-- ==== Sys2Proof/Certificates/Slice0/Obligations.lean ====
section
/-! DEFINITION. The statements about the Narut: what each instruction and event does where it completes, what it leaves, and
the promises of the machine as a whole. -/

open Sys2Proof Sys2Proof.Machine

/-! ## Encodings (R32 to R58) -/

/-- The fields of a word of zeros. -/
def blank : Fields :=
  { var := 0, typ := .s32, guard := ⟨0, .al, 0, .al, .first⟩, d := .v 0, a := .v 0, b := .v 0, c := .v 0, e := .v 0, fe := 0,
    l1h := 0, l2h := 0, stall := 0, yld := false, scope := .thr, imm := 0 }

/-- The words that the spec writes out decode to the instructions that it writes them for. -/
def Obligations.DecodesWrittenWords : Prop :=
  decode 0x00000064000100000C0401013D8D0003 = .iadd { blank with
    guard := ⟨2, .vc, 2, .vs, .andNot⟩, d := .v 4, a := .v 1, b := .view 1, fe := 1, imm := 100 } ∧
  decode 0xFFFFFFFD0000000000000000000A0068 = .bra { blank with guard := ⟨2, .ne, 0, .al, .first⟩, imm := 0xFFFFFFFD } ∧
  decode 0x000007D000000000000301544000006F = .waitm { blank with d := .cc 1, a := .view 1, imm := 2000 } ∧
  decode 0x0000000000000000000142018000834D = .rslv { blank with var := 3, typ := .f32, d := .v 6, a := .p 2 } ∧
  decode 0x000001100000000000000002800000D4 = .csrr { blank with d := .v 10, imm := 0x110 } ∧
  decode 0x177 = .tret { blank with var := 1 } ∧
  decode 0x000000006000000000000402800000B2 = .gathr { blank with d := .v 10, a := .v 4, scope := .core } ∧
  decode 0x00000000A000000000000405000000BF = .coll { blank with d := .v 20, a := .v 4, scope := .dev } ∧
  decode 0x0000000060000013202004000000A0B5 = .mma { blank with typ := .bf16, a := .v 4, b := .v 8, c := .a 2, scope := .core } ∧
  decode 0x00000000A00000000000000000000389 = .fence { blank with var := 3, scope := .dev } ∧
  decode 0x00000020000000000C040010000004D0 = .racqVreg { blank with var := 4, d := .v 64, b := .view 1, imm := 32 } ∧
  decode 0x00000040A01000000000020180001180 = .ld { blank with
    var := 1, typ := .n32, d := .v 6, a := .v 2, l1h := 1, scope := .dev, imm := 64 }

/-- Decoding what encodes a well-formed instruction gives it back, whatever its operands. -/
def Obligations.DecodeOfEncode : Prop := ∀ i w, i.wf = true → encode i = some w → decode w = i

/-- Every word decodes to a well-formed instruction, and encoding that gives the word back: no bit of a word is dropped. -/
def WordsEncodeBack : Prop := ∀ w, (decode w).wf = true ∧ encode (decode w) = some w

/-- The 16 bytes of a word, lowest first, decode to what the word decodes to, and what follows them is left; fewer decode to
nothing. -/
def BytesDecodeAsWords : Prop :=
  (∀ (w : BitVec 128) (bs : List Byte), decodeBytes (toBytes 16 w.toNat ++ bs) = .ok (decode w, bs)) ∧
  ∀ bs : List Byte, bs.length < 16 → decodeBytes bs = .error .tooShort

/-- Words survive decoding and encoding, and bytes decode as the words that they hold (R32). -/
def Obligations.EncodeOfDecode : Prop := WordsEncodeBack ∧ BytesDecodeAsWords

/-- The integer instructions of Table 10-1 that add, multiply and compare magnitudes, and the moves (R243 to R247, R255)
complete in every thread that nothing holds back: the result and flags of the rule, nothing else. -/
def Obligations.IntegerArithmeticCompletes : Prop :=
  CompletesAs .nop (fun _ => Spec.plain) (fun _ _ _ _ t => t) ∧
  CompletesAs .ldi (fun _ => { Spec.plain with types := [.n32, .s64, .n64], d := slSrc, imm := true, hOk := true })
    (fun e _ _ _ => putDT e (if e.ty = .s64 then (sext64 32 e.imm.toNat).toNat else e.imm.toNat)) ∧
  CompletesAs .iadd (specInt tysInt 1 slSrc slSrc slNone true) (fun e s g l =>
    putIntT e (fun xs => resAdd e.ty e.v0 (xs.getD 0 0) (xs.getD 1 0)) [s.rdA g l e, s.rdB g l e]) ∧
  CompletesAs .isub (specInt tysInt 1 slSrc slSrc slNone true) (fun e s g l =>
    putIntT e (fun xs => resSub e.ty e.v0 (xs.getD 0 0) (xs.getD 1 0)) [s.rdA g l e, s.rdB g l e]) ∧
  CompletesAs .imul (specInt tysInt 1 slSrc slSrc slNone true) (fun e s g l =>
    putIntT e (fun xs => resMul e.ty e.v0 (xs.getD 0 0) (xs.getD 1 0)) [s.rdA g l e, s.rdB g l e]) ∧
  CompletesAs .imulh (specInt [.s32, .n32, .s64, .n64] 0 slSrc slSrc slNone false) (fun e s g l =>
    putDT e (resMulh e.ty (s.rdA g l e) (s.rdB g l e))) ∧
  CompletesAs .imad (specInt tysInt 1 slSrc slSrc slSrc true) (fun e s g l =>
    putIntT e (fun xs => resMad e.ty e.v0 (xs.getD 0 0) (xs.getD 1 0) (xs.getD 2 0))
      [s.rdA g l e, s.rdB g l e, s.rdC g l e]) ∧
  CompletesAs .imin (specInt tysInt 0 slSrc slSrc slNone false) (fun e s g l =>
    putDT e (packed e.ty (fun xs => resMinMax e.ty false (xs.getD 0 0) (xs.getD 1 0)) [s.rdA g l e, s.rdB g l e])) ∧
  CompletesAs .imax (specInt tysInt 0 slSrc slSrc slNone false) (fun e s g l =>
    putDT e (packed e.ty (fun xs => resMinMax e.ty true (xs.getD 0 0) (xs.getD 1 0)) [s.rdA g l e, s.rdB g l e])) ∧
  CompletesAs .iabs (specInt [.s32, .s64, .s16, .s8] 1 slSrc slNone slNone true) (fun e s g l =>
    putIntT e (fun xs => resAbs e.ty e.v0 (xs.getD 0 0)) [s.rdA g l e]) ∧
  CompletesAs .ineg (specInt tysInt 1 slSrc slNone slNone true) (fun e s g l =>
    putIntT e (fun xs => resNeg e.ty e.v0 (xs.getD 0 0)) [s.rdA g l e]) ∧
  CompletesAs .isat (fun f => { Spec.plain with
      types := [.s8, .n8, .s16, .n16, .s32, .n32], var := f.var &&& 1, d := slSrc, a := slSrc, e := slCcOpt, hOk := true })
    (fun e s g l => putResT e (resSat e.ty e.v0 (s.rdA g l e)) 32) ∧
  CompletesAs .addc (specInt [.n32, .s32, .n64, .s64] 0 slSrc slSrc slCc true) (fun e s g l =>
    putResT e (resAddc e.ty (s.rdA g l e) (s.rdB g l e) (b2n (bit (s.rdCc g l e.c) 1))) (tyBits e.ty)) ∧
  CompletesAs .subb (specInt [.n32, .s32, .n64, .s64] 0 slSrc slSrc slCc true) (fun e s g l =>
    putResT e (resSubb e.ty (s.rdA g l e) (s.rdB g l e) (b2n (bit (s.rdCc g l e.c) 1))) (tyBits e.ty))

/-- The logical instructions, shifts, bit counts, bit fields, selection and comparison of Table 10-1 (R248 to R254), and the
moves between flags and registers (R264), complete in every thread that nothing holds back. -/
def Obligations.LogicAndBitsComplete : Prop :=
  CompletesAs .and (specInt tysN 0 slSrc slSrc slNone true) (fun e s g l =>
    putResT e ⟨Nat.land (s.rdA g l e) (s.rdB g l e), false, false⟩ (tyBits e.ty)) ∧
  CompletesAs .or (specInt tysN 0 slSrc slSrc slNone true) (fun e s g l =>
    putResT e ⟨Nat.lor (s.rdA g l e) (s.rdB g l e), false, false⟩ (tyBits e.ty)) ∧
  CompletesAs .xor (specInt tysN 0 slSrc slSrc slNone true) (fun e s g l =>
    putResT e ⟨Nat.xor (s.rdA g l e) (s.rdB g l e), false, false⟩ (tyBits e.ty)) ∧
  CompletesAs .not (specInt tysN 0 slSrc slNone slNone true) (fun e s g l =>
    putResT e ⟨2 ^ tyBits e.ty - 1 - s.rdA g l e, false, false⟩ (tyBits e.ty)) ∧
  CompletesAs .shl (specInt tysN 1 slSrc slSrc32 slNone true) (fun e s g l =>
    putResT e (resShl (tyBits e.ty) (s.rdA g l e) (e.amount (s.rdB g l e))) (tyBits e.ty)) ∧
  CompletesAs .shr (specInt tysN 1 slSrc slSrc32 slNone true) (fun e s g l =>
    putResT e (resShr (tyBits e.ty) (s.rdA g l e) (e.amount (s.rdB g l e))) (tyBits e.ty)) ∧
  CompletesAs .sar (specInt [.s32, .s64] 1 slSrc slSrc32 slNone true) (fun e s g l =>
    putResT e (resSar (tyBits e.ty) (s.rdA g l e) (e.amount (s.rdB g l e))) (tyBits e.ty)) ∧
  CompletesAs .rot (specInt tysN 1 slSrc slSrc32 slNone false) (fun e s g l =>
    putDT e (resRot (tyBits e.ty) e.v0 (s.rdA g l e) (s.rdB g l e))) ∧
  CompletesAs .popc (fun _ => { Spec.plain with types := tysN, d := slSrc32, a := slSrc, hOk := true }) (fun e s g l =>
    putDT e (popN (tyBits e.ty) (s.rdA g l e))) ∧
  CompletesAs .clz (fun _ => { Spec.plain with types := tysN, d := slSrc32, a := slSrc, hOk := true }) (fun e s g l =>
    putDT e (resClz (tyBits e.ty) (s.rdA g l e))) ∧
  CompletesAs .brev (specInt tysN 0 slSrc slNone slNone false) (fun e s g l =>
    putDT e (resBrev (tyBits e.ty) (s.rdA g l e))) ∧
  CompletesAs .bfe (specInt [.n32, .s32, .n64, .s64] 0 slSrc slSrc32 slSrc32 false) (fun e s g l =>
    putDT e (resBfe e.ty (s.rdA g l e) (s.rdB g l e) (s.rdC g l e))) ∧
  CompletesAs .bfi (fun _ => { Spec.plain with
      types := tysN, d := slSrc, a := slSrc, b := slSrc, c := slSrc32, e := slSrc32, hOk := true }) (fun e s g l =>
    putDT e (resBfi (tyBits e.ty) (s.rdA g l e) (s.rdB g l e) (s.rdC g l e) (s.rdE g l e))) ∧
  CompletesAs .prmt (specInt [.n32] 0 slSrc slSrc slSrc false) (fun e s g l =>
    putDT e (resPrmt (s.rdA g l e) (s.rdB g l e) (s.rdC g l e))) ∧
  CompletesAs .sel (fun f => { Spec.plain with
      types := tysN, var := f.var, d := slSrc, a := slSrc, b := slSrc, c := slCc, hOk := true }) (fun e s g l =>
    putDT e (if (condOf e.var.toNat).test (s.rdCc g l e.c) then s.rdA g l e else s.rdB g l e)) ∧
  CompletesAs .icmp (fun _ => { Spec.plain with types := tysInt, d := slCc, a := slSrc, b := slSrc, hOk := true })
    (fun e s g l t => t.writeCc e.d (cmpFlags e.ty (s.rdA g l e) (s.rdB g l e))) ∧
  CompletesAs .lea (fun f => { Spec.plain with
      types := [.s32, .n32, .s64, .n64], var := f.var, d := ⟨.pair, 2⟩, a := slPair, b := ⟨.srcReg, 0⟩, imm := true,
      hOk := true }) (fun e s g l =>
    putDT e (BitVec.ofNat 64 (s.rdA g l e) + BitVec.ofInt 64 (tyVal e.ty (s.rdB g l e)) * BitVec.ofNat 64 (2 ^ e.var.toNat) +
      sext64 32 e.imm.toNat).toNat) ∧
  CompletesAs .ccmovTov (fun _ => { Spec.plain with d := slVec32, a := slCc, hOk := true }) (fun e s g l =>
    putDT e (s.rdCc g l e.a).toNat) ∧
  CompletesAs .ccmovTocc (fun _ => { Spec.plain with var := 1, d := slCc, a := slSrc32, hOk := true })
    (fun e s g l t => t.writeCc e.d (BitVec.ofNat 4 (s.rdA g l e))) ∧
  CompletesAs .ccmovCopy (fun _ => { Spec.plain with var := 2, d := slCc, a := slCc, hOk := true })
    (fun e s g l t => t.writeCc e.d (s.rdCc g l e.a))

/-- The row of `IDIV` and `IREM`. -/
def specDiv : Fields → Spec := specInt [.s32, .n32, .s64, .n64] 1 slSrc slSrc slNone true

/-- `IDIV` and `IREM` complete with the quotient and the remainder of R246 and V; a zero divisor without `.nt` traps with
0x040 and TVAL 0, with no write. -/
def DivisionCompletesOrTraps : Prop :=
  WhenSolo specDiv (fun f e s u g l =>
    (∀ x, resDiv e.ty e.v0 (s.rdA g l e) (s.rdB g l e) = some x →
      CompletesLane (.idiv f) s g l (specDiv f) f 0 (putResT e ⟨x.1, false, x.2.2⟩ (tyBits e.ty)) ∧
      CompletesLane (.irem f) s g l (specDiv f) f 0 (putResT e ⟨x.2.1, false, x.2.2⟩ (tyBits e.ty))) ∧
    (resDiv e.ty e.v0 (s.rdA g l e) (s.rdB g l e) = none →
      Traps (.idiv f) s u g l 0x040 0 ∧ Traps (.irem f) s u g l 0x040 0))

/-- `MOV` copies A to D in each thread; `.g` also leaves the tag raw; `.u` writes every lane of the group, passing or not,
once all of them are free of outstanding writes to D, and leaves the tag uniform (R255). -/
def MoveCompletes : Prop :=
  WhenSolo specMov (fun f e s _ g l =>
    ((specMov f).var ≠ 1 →
      CompletesLane (.mov f) s g l (specMov f) f 0 (putDT e (s.rdA g l e)) ∧
      ((specMov f).var = 2 → ∃ t, exec (.mov f) s = .next t ∧
        ∀ r ∈ e.d.vregs e.nd, ((t.group? g).bind fun x => alGet? x.tags r) = some .raw)) ∧
    ((specMov f).var = 1 → (∀ k, (s.thread g k).full e.d e.nd = true) →
      ∃ t, exec (.mov f) s = .next t ∧
        t.thread g l = (putDT e (s.rdA g l e) (s.thread g l)).advance ((s.thread g l).pc + 16) s.cycle e.stall ∧
        (∀ k, k ≠ l → t.thread? g k = (s.thread? g k).map (putDT e (s.rdA g l e))) ∧
        (∀ r ∈ e.d.vregs e.nd, ((t.group? g).bind fun x => alGet? x.tags r) = some .uniform) ∧
        (∀ h, h ≠ g → t.group? h = s.group? h) ∧ t = { s with groups := t.groups } ∧ ∀ a, t.byteAt a = s.byteAt a))

/-- `IDIV`, `IREM` and `MOV` complete, a zero divisor without `.nt` trapping (R246, R255). -/
def Obligations.DivisionAndMoveComplete : Prop := DivisionCompletesOrTraps ∧ MoveCompletes

/-- The 32-bit vector register that is an operand. -/
def isV (o : Opnd) (n : Nat) : Prop := ∃ k : BitVec 8, o = .v k ∧ k.toNat = n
▬▬▬
The required output is the stretch of entries above from the line containing "def Obligations.LogicAndBitsComplete : Prop" through the line containing "putResT e ⟨Nat.xor", reproduced exactly.

def Obligations.LogicAndBitsComplete : Prop :=
  CompletesAs .and (specInt tysN 0 slSrc slSrc slNone true) (fun e s g l =>
    putResT e ⟨Nat.land (s.rdA g l e) (s.rdB g l e), false, false⟩ (tyBits e.ty)) ∧
  CompletesAs .or (specInt tysN 0 slSrc slSrc slNone true) (fun e s g l =>
    putResT e ⟨Nat.lor (s.rdA g l e) (s.rdB g l e), false, false⟩ (tyBits e.ty)) ∧
  CompletesAs .xor (specInt tysN 0 slSrc slSrc slNone true) (fun e s g l =>
    putResT e ⟨Nat.xor (s.rdA g l e) (s.rdB g l e), false, false⟩ (tyBits e.ty)) ∧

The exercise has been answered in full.